Logo Questions Linux Laravel Mysql Ubuntu Git Menu
 

C#, EF & LINQ : slow at inserting large (7Mb) records into SQL Server

There's a long version of this question, and a short version.

The short version:

why are both LINQ and EF so slow at inserting a single, large (7 Mb) record into a remote SQL Server database ?

And here's the long version (with some information about workarounds, which might be useful to other readers):

All of the following example code does run okay, but as my users are in Europe and our Data Centers are based in America, it is damned slow. But if I run the same code on a Virtual PC in America, it runs instantly. (And no, sadly my company wants to keep all data in-house, so I can't use Azure, Amazon Cloud Services, etc)

Quite a few of my corporate apps involve reading/writing data from Excel into SQL Server, and often, we'll want to save a raw-copy of the Excel file in a SQL Server table.

This is very straightforward to do, simply reading in the raw data from a local file, and saving it into a record.

private int SaveFileToSQLServer(string filename)
{
    //  Read in an Excel file, and store it in a SQL Server [External_File] record.
    //
    //  Returns the ID of the [External_File] record which was added.
    //

    DateTime lastModifed = System.IO.File.GetLastWriteTime(filename);
    byte[] fileData = File.ReadAllBytes(filename);

    //  Create a new SQL Server database record, containing our file's raw data 
    //  (Note: the table has an IDENTITY Primary-Key, so will generate a ExtFile_ID for us.)
    External_File newFile = new External_File()
    {
        ExtFile_Filename = System.IO.Path.GetFileName(filename),
        ExtFile_Data = fileData,
        ExtFile_Last_Modified = lastModifed,
        Update_By = "mike",
        Update_Time = DateTime.UtcNow
    };
    dc.External_Files.InsertOnSubmit(newFile);
    dc.SubmitChanges(); 

    return newFile.ExtFile_ID;
}

Yup, no surprises there, and it works fine.

But, what I noticed is that for large Excel files (7-8Mb), this code to insert one (large!) record would take 40-50 seconds to run. I put this in a background thread, and it all worked fine, but, of course, if the user quit my application, this process would get killed off, which would cause problems.

As a test, I tried to replace this function with code to do this:

  • copy the file into a shared directory on the SQL Server machine
  • called a stored procedure to read the raw data (blob) into the same table

Using this method, the entire process would take just 3-4 seconds.

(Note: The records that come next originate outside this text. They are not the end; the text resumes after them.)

/- ### Spare ranks and retirement (12 R295 to R298) -/

def spareOf (s : State) (i : Nat) : SpareCh := if i = 0 then s.dram.spare0 else s.dram.spare1
def setSpare (s : State) (i : Nat) (x : SpareCh) : State :=
  if i = 0 then { s with dram := { s.dram with spare0 := x } } else { s with dram := { s.dram with spare1 := x } }

/-- Tenant of a channel. -/
def channelFn (s : State) (ch : Nat) : Fn := if t1Group s (ch / 8) then .pf1 else .pf0

/-- The first spare rank free for a tenant, in the order of R295. -/
def nextSpare (s : State) (fn : Fn) : Option (Nat × Nat) :=
  (((List.range (sparesOf s.fuse.part)).flatMap (fun i => [(i, 0), (i, 1)])).filter (fun x =>
    let sp := spareOf s x.1
    !sp.retraining && (sp.owner.isNone || sp.owner == some fn) && (if x.2 = 0 then sp.rank0.isNone else sp.rank1.isNone))).head?

/-- Take a spare rank for a (channel, rank). -/
def takeSpare (s : State) (i r : Nat) (ch rank : Nat) : State :=
  let sp := { spareOf s i with owner := some (channelFn s ch) }
  setSpare s i (if r = 0 then { sp with rank0 := some (ch, rank) } else { sp with rank1 := some (ch, rank) })

/-- A rank is already moved, moving or known to fail. -/
def rankHandled (s : State) (ch rank : Nat) : Bool :=
  s.dram.migrations.any (fun m => m.ch == ch && m.rank == rank && !m.retraining) || s.dram.moved.any (fun m => m.1 == ch && m.2.1 == rank)
    || s.dram.degraded.contains (ch, rank)

/-- Start the retirement of a rank: now, at the end of self refresh, or not at all for want of a spare (12 R295, R298). -/
def startRetire (s : State) (ch rank : Nat) : State :=
  let d := s.dram
  if rankHandled s ch rank || d.pendingRetire.contains (ch, rank) then s
  else if s.power.selfRefresh.toNat.testBit (ch / 8) then { s with dram := { d with pendingRetire := d.pendingRetire ++ [(ch, rank)] } }
  else match nextSpare s (channelFn s ch) with
    | some (i, r) =>
      let s := takeSpare s i r ch rank
      { s with dram := { s.dram with migrations := s.dram.migrations ++ [{ ch := ch, rank := rank, spare := i, spareRank := r }] } }
    | none => bumpMap { s with dram := { d with degraded := d.degraded ++ [(ch, rank)] } }

/-- A capture at a tier-2 address. -/
def captureAt (c : Capture) (tier off access : Nat) : Capture :=
  { c with address := BitVec.ofNat 64 (addrField tier off), access := access }

/-- An uncorrectable line: poisoned, a CONTAINED fault, and the retirement of its rank; on a degraded rank a fault for each
line (12 R295, R297, R298). -/
def badLine (s : State) (off access : Nat) (cap : Nat → Nat → Nat → Capture) : State :=
  let ch := channelOf s off
  let rank := rankOf s off
  let s := poisonRange s (off / 64 * 64) 64
  let s := raise s (captureAt (cap 0x11 ch 1) 2 off access)
  let s := startRetire s ch rank
  if s.dram.degraded.contains (ch, rank) then raise s (captureAt (cap 0x13 ch 1) 2 off access) else s

/-- A corrected read of a line (12 R291, R294): counted for its group. -/
def correctedLine (s : State) (off access : Nat) (cap : Nat → Nat → Nat → Capture) : State :=
  countUp (raise s (captureAt (cap 0x11 (channelOf s off) 0) 2 off access)) 0x0021 (off / groupSize) 1

/- ### Reads that checkers see (14 R347, Table 14.7) -/

/-- Lines of a range. -/
def linesOf (off len unit : Nat) : List Nat := (List.range (ceilDiv (off % unit + len) unit)).map (fun i => off / unit + i)

/-- Mark the 64 B line or 4 KiB unit at an offset of a tier poisoned (12 R297, R303; 14 Table 14.3 source 0x01). -/
def poisonAt (s : State) (tier a : Nat) : State :=
  let st := s.store
  let add := fun (l : List Nat) (n : Nat) => if l.contains n then l else l ++ [n]
  if tier = 1 then { s with store := { st with poison1 := add st.poison1 (a / 64) } }
  else if tier = 2 then { s with store := { st with poison := add st.poison (a / 64) } }
  else { s with store := { st with poisonUnits := add st.poisonUnits (a / 4096) } }

/-- Tier whose reads a source checks, if any. -/
def tierOfSource (src : Nat) : Option Nat :=
  if src = 0x01 then some 1 else if src = 0x11 then some 2 else if src = 0x14 then some 3 else none

/-- Source instance that checks an offset of a tier (14 Table 14.4). -/
def instAt (s : State) (tier a : Nat) : Nat := if tier = 1 then a / copSize else if tier = 2 then channelOf s a else a / nandSize

/-- The places an armed injection may strike in a read of some ranges (tier, offset, length): its own line, or the lines of its
unit. One of 0x01 without an address waits for a tile (14 Table 14.7, notes/assumptions/52.md). -/
def strikePlaces (s : State) (i : Injection) (ranges : List (Nat × Nat × Nat)) : List (Nat × Nat) :=
  match tierOfSource i.target with
  | none => []
  | some t =>
    let unit := if t = 3 then 4096 else 64
    if i.address ≠ 0 then [(t, offOf i.address.toNat / unit * unit)]
    else if t = 1 then []
    else (((ranges.filter (fun r => r.1 == t)).flatMap (fun r => linesOf r.2.1 r.2.2 unit)).filter
      (fun l => instAt s t (l * unit) == i.unit)).map (fun l => (t, l * unit))

/-- The region of the buffers that a source's instance names: 0x01 of a tier-1 line is its coppice's (notes/assumptions/52.md). -/
def linesRegion (src inst : Nat) : Nat := if src = 0x01 then domCop inst else sourceDom src inst

/-- One injection strikes a read, where poison at one of its places would spoil that read: one bit is corrected, two bits poison
the place and a rank is retired (12 R295, R297; 14 R347, R348). `cap` makes the capture of a source, instance and class. -/
def strikeOnce (cap : Nat → Nat → Nat → Capture) (ranges : List (Nat × Nat × Nat)) (bad : State → Bool) (s : State) : State :=
  match s.fault.injections.findSome? (fun i =>
      ((strikePlaces s i ranges).find? (fun l => !bad s && bad (poisonAt s l.1 l.2))).map (fun l => (i, l))) with
  | none => s
  | some (i, tier, a) =>
    let inst := instAt s tier a
    let s := fireInjection s i (captureAt ((cap i.target inst (if i.bits = 1 then 0 else 1)).inRegion s (linesRegion i.target inst)) tier a 0)
    if i.bits = 1 then (if tier = 2 then countUp s 0x0021 (a / groupSize) 1 else s)
    else
      let s := poisonAt s tier a
      if tier = 2 then startRetire s (channelOf s a) (rankOf s a) else s

/-- Every armed injection that a read meets strikes. `bad` says whether the read meets poison in a state. -/
def strike (cap : Nat → Nat → Nat → Capture) (ranges : List (Nat × Nat × Nat)) (bad : State → Bool) (s : State) : State :=
  s.fault.injections.foldl (fun s _ => strikeOnce cap ranges bad s) s

/-- The capture of a command's read by a master (14 Tables 14.4, 14.5). -/
def captureBy (s : State) (c : Cmd) (master src inst cls : Nat) : Capture := { captureCmd s c src inst cls with master := master }

/-- DMA of a function as a master. -/
def dmaMaster (fn : Fn) : Nat := if fn = .pf0 then 0x12 else 0x13

/-- Extents of a command's tensors. -/
def tensorRanges (c : Cmd) : List (Nat × Nat × Nat) :=
  ((descPlaces c.op c.pkt.block).map (descAt c.pkt.block)).filterMap (fun d => if d.present then some (d.tier, d.off, d.extent) else none)

/-- Read a range of tier 1, 2 or 3 for a command: armed injections strike, and the offset of the first poisoned byte is
answered. -/
def checkedRead (s : State) (c : Cmd) (master tier off len : Nat) : State × Option Nat :=
  let s := strike (captureBy s c master) [(tier, off, len)] (fun t => (firstPoison t tier off len).isSome) s
  (s, firstPoison s tier off len)

/- ### Context entries, directories and page lists (12 R297) -/

/-- Tier-2 offset of a handle's context entry, in the reserve of its group (11 R262). -/
def contextAddr (s : State) (h : Nat) : Nat :=
  let g := h / handleBlock s
  g * groupSize + groupSize - 48 * mib + Config.contextTable g % (16 * mib) / 64 * 64 + 64 * (h % handleBlock s)

/-- The entries of contexts that are not in the context cache. -/
def entryRanges (s : State) (hs : List Nat) : List (Nat × Nat × Nat) :=
  (hs.filter (fun h => !s.work.cached.contains h)).map (fun h => (2, contextAddr s h, 64))

/-- The entry of a sequence, its directory and its lists. -/
def seqRanges (s : State) (q : Seqn) : List (Nat × Nat × Nat) := entryRanges s [q.handle] ++ [(2, q.dir, q.charge)]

If you're interested, here's the Stored Procedure I used to upload a file (which MUST be stored in a folder on the SQL Server machine itself) into a database record:

CREATE PROCEDURE [dbo].[UploadFileToDatabase]
    @LocalFilename nvarchar(400)
AS
BEGIN
    --  By far, the quickest way to do this is to copy the file onto the SQL Server machine, then call this stored
    --  procedure to read the raw data into a [External_File] record, and link it to the Pricing Account record.
    --
    --      EXEC [dbo].[UploadPricingToolFile] 'D:\ImportData\SomeExcelFile.xlsm'
    -- 
    --  Returns: -1 if something went wrong  (eg file didn't exist) or the ID of our new [External_File] record
    --
    --  Note that the INSERT will go wrong, if the user doesn't have "bulkadmin" rights.
    --      "You do not have permission to use the bulk load statement."
    --  EXEC master..sp_addsrvrolemember @loginame = N'GPP_SRV', @rolename = N'bulkadmin'
    --
    SET NOCOUNT ON;

    DECLARE 
        @filename nvarchar(300),        --  eg "SomeFilename.xlsx"  (without the path)
        @SQL nvarchar(2000),
        @New_ExtFile_ID int

    --  Extract (just) the filename from our Path+Filename parameter
    SET @filename = RIGHT(@LocalFilename,charindex('\',reverse(@LocalFilename))-1)

    SET @SQL = 'INSERT INTO [External_File]  ([ExtFile_Filename], [ExtFile_Data]) '
    SET @SQL = @SQL + 'SELECT ''' + @Filename + ''', * 
    SET @SQL = @SQL + ' FROM OPENROWSET(BULK ''' + @LocalFilename +''', SINGLE_BLOB) rs'

    PRINT convert(nvarchar, GetDate(), 108) + ' Running: ' + @SQL
    BEGIN TRY
        EXEC (@SQL)
        SELECT @New_ExtFile_ID = @@IDENTITY
    END TRY
    BEGIN CATCH
        PRINT convert(nvarchar, GetDate(), 108) + ' An exception occurred.'
        SELECT -1
        RETURN
    END CATCH

    PRINT convert(nvarchar, GetDate(), 108) + ' Finished.'

    --  Return the ID of our new [External_File] record
    SELECT @New_ExtFile_ID
END

The key to this code is that it builds up a SQL command like this:

INSERT INTO [External_File]  ([ExtFile_Filename], [ExtFile_Data])
SELECT 'SomeFilename.xlsm', * FROM OPENROWSET(BULK N'D:\ImportData\SomeExcelFile.xlsm', SINGLE_BLOB) rs

.. and, as both the database and file to be uploaded are both on the same machine, this runs almost instantly.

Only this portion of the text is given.